§ TASK TO CARRY OUT:
Within the records below is a range that opens at the line with "div : Val → Val → Val" and closes at the line with "(R77: any). -/". Return that range word for word, both ends included, and only that range.

BEGIN DATA FOR THIS TASK

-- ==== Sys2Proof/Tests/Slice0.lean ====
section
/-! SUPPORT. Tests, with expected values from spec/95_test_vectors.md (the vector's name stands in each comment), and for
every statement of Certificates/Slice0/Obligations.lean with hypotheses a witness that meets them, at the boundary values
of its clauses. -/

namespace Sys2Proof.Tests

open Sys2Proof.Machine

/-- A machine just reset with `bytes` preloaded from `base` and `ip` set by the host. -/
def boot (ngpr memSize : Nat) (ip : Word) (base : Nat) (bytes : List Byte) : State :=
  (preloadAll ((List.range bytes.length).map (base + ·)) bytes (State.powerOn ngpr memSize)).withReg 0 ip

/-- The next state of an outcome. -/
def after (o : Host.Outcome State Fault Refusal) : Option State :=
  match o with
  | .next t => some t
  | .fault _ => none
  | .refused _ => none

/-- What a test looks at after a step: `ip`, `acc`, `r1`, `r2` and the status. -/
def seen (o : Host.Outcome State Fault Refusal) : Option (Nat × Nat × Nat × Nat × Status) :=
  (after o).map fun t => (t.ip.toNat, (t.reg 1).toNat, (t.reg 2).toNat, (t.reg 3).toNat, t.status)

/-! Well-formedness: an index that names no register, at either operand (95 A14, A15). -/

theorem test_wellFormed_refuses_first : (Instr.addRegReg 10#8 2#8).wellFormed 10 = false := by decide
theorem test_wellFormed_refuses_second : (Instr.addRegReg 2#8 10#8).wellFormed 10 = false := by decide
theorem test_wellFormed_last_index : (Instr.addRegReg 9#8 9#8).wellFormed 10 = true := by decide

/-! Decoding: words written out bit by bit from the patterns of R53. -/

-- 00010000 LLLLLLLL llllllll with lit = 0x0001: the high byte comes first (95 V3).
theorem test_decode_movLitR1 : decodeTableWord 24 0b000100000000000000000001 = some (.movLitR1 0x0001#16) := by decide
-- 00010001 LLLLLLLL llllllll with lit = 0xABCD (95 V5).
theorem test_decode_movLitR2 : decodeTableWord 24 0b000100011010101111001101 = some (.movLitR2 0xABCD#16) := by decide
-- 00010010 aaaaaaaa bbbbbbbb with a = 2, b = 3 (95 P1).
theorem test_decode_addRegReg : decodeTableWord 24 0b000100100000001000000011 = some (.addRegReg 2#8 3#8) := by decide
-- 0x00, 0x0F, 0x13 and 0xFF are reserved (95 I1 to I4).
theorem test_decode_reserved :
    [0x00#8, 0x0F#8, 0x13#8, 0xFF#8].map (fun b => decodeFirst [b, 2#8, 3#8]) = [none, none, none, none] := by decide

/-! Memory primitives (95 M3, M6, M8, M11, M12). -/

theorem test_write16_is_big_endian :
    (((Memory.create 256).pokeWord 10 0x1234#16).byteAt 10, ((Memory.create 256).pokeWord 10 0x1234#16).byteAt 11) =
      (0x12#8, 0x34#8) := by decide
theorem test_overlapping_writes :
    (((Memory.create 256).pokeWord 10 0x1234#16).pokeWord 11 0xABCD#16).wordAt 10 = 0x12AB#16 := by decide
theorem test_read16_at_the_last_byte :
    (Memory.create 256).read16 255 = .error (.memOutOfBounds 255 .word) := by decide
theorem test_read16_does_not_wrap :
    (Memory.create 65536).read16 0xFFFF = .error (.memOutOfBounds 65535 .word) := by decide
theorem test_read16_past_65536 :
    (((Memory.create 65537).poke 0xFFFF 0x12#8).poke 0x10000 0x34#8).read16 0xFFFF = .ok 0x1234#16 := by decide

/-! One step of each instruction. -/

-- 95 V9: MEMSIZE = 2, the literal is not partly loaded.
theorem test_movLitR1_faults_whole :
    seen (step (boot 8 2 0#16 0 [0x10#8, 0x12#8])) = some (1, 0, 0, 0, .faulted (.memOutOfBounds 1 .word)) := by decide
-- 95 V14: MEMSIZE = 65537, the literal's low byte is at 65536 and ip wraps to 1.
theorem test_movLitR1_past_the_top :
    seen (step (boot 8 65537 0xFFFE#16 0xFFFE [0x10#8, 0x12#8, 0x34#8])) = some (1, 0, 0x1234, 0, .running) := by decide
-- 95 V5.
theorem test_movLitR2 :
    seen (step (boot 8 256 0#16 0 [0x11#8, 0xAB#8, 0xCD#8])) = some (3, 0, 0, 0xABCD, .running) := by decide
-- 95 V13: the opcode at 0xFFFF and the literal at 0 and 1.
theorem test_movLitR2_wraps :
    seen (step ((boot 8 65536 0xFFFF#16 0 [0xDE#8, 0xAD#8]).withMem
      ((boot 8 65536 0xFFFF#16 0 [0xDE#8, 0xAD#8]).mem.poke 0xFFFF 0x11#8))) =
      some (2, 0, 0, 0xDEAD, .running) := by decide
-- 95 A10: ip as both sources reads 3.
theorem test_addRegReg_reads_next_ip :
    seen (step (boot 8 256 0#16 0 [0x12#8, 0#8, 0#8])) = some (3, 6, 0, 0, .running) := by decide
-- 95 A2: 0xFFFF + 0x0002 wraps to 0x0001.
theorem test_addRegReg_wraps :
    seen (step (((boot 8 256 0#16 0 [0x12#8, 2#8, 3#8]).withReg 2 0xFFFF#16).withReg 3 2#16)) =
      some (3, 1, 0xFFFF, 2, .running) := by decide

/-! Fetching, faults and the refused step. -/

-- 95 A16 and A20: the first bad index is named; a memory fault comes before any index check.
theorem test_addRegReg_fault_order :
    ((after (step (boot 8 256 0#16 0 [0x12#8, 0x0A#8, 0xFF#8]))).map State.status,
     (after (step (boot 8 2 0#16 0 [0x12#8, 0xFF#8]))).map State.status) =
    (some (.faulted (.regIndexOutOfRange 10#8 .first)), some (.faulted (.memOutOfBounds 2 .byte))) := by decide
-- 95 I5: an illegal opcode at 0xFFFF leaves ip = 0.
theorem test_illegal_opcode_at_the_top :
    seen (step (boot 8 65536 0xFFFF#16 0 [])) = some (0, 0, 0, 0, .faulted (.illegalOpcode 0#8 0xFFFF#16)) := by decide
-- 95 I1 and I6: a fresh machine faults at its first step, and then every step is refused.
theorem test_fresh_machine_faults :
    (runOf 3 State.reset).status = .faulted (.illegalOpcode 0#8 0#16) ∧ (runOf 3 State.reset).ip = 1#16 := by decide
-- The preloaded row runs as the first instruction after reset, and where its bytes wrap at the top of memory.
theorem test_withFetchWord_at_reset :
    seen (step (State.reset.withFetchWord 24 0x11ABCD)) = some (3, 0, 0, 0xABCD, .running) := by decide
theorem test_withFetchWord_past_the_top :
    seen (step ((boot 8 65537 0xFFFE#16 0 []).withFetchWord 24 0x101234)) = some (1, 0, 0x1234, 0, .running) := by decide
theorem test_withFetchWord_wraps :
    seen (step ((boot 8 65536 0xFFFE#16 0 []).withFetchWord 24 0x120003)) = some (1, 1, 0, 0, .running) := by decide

END DATA FOR THIS TASK
BEGIN DATA FOR THIS TASK

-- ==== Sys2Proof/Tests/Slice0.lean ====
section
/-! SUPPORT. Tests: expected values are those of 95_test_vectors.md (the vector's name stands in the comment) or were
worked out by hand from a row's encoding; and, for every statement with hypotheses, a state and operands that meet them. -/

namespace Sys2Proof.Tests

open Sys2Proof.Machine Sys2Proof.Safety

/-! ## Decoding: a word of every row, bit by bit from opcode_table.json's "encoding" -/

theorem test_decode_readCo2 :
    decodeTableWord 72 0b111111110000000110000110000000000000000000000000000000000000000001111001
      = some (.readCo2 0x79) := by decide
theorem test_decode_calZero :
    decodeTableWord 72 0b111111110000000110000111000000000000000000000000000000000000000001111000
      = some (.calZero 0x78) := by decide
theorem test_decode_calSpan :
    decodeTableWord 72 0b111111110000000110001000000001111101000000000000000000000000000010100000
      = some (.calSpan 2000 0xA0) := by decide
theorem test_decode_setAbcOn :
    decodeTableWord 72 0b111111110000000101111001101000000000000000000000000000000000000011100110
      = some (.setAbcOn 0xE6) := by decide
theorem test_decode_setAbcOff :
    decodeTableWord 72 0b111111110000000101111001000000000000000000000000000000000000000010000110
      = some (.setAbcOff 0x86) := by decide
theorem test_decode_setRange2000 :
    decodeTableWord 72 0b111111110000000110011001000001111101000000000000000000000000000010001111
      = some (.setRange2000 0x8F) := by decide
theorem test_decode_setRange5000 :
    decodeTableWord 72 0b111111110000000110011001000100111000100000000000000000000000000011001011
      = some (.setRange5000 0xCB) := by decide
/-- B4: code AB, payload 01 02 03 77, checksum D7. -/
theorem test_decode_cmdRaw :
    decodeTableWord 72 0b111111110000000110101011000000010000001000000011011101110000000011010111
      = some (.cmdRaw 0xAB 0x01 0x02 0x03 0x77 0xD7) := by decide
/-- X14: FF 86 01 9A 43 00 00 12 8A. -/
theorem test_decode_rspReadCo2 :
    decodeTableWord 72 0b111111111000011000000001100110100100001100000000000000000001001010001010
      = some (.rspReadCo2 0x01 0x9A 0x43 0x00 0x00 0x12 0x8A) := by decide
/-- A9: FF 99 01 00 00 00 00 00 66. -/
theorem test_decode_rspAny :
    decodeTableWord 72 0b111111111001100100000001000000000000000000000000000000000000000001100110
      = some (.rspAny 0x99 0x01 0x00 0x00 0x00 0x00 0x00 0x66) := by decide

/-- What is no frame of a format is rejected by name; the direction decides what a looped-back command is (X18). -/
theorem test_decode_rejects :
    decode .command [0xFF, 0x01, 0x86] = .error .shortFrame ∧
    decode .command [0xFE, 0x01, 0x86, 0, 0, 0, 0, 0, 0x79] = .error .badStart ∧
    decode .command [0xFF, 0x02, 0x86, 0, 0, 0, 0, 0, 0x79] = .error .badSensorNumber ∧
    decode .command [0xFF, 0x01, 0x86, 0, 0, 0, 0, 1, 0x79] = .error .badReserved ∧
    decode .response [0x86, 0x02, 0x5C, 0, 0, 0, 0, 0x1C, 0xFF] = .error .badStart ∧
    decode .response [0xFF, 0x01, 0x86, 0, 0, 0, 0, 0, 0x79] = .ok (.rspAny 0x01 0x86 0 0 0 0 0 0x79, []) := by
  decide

END DATA FOR THIS TASK
BEGIN DATA FOR THIS TASK

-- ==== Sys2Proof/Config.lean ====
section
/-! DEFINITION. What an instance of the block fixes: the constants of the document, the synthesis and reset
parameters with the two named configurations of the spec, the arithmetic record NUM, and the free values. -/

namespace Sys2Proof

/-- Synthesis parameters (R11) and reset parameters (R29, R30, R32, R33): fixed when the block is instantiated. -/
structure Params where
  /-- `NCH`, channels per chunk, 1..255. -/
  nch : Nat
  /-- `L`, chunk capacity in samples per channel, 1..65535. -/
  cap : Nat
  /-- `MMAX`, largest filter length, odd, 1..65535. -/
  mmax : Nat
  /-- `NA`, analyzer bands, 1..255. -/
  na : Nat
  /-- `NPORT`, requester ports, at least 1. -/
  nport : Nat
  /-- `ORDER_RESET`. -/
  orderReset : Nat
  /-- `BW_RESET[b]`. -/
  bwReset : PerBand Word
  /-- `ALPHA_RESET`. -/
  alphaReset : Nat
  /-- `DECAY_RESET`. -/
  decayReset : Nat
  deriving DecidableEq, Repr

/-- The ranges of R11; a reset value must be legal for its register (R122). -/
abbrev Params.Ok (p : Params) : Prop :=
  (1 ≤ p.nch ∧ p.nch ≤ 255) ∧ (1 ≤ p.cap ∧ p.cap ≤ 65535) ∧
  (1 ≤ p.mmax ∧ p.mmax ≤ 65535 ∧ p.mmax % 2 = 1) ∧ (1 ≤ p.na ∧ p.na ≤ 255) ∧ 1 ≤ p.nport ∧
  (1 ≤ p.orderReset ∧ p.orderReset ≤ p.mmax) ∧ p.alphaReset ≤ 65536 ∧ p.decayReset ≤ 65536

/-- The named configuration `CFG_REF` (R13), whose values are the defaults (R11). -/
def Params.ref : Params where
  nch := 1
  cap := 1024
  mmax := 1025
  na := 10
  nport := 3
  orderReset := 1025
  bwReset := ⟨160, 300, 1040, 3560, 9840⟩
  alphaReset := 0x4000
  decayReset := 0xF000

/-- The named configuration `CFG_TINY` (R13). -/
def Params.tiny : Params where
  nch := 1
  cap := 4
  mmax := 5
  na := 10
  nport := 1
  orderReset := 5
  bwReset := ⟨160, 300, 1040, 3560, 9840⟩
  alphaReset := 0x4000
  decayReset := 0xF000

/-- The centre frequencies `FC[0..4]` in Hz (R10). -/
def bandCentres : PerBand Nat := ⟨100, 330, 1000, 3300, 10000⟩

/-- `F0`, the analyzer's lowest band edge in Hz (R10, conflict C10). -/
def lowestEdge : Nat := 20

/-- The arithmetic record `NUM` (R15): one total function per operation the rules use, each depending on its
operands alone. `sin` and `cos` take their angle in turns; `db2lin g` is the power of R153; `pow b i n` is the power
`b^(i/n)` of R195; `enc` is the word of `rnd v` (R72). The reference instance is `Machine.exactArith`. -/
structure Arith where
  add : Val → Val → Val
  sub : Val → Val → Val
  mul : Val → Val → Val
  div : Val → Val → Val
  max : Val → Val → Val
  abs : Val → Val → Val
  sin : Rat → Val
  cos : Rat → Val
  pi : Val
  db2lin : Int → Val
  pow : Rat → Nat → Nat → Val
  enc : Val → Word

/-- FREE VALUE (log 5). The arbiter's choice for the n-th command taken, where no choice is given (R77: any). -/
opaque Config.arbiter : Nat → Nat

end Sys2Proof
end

END DATA FOR THIS TASK

§ EXERCISE RESPONSE:
  div : Val → Val → Val
  max : Val → Val → Val
  abs : Val → Val → Val
  sin : Rat → Val
  cos : Rat → Val
  pi : Val
  db2lin : Int → Val
  pow : Rat → Nat → Nat → Val
  enc : Val → Word

/-- FREE VALUE (log 5). The arbiter's choice for the n-th command taken, where no choice is given (R77: any). -/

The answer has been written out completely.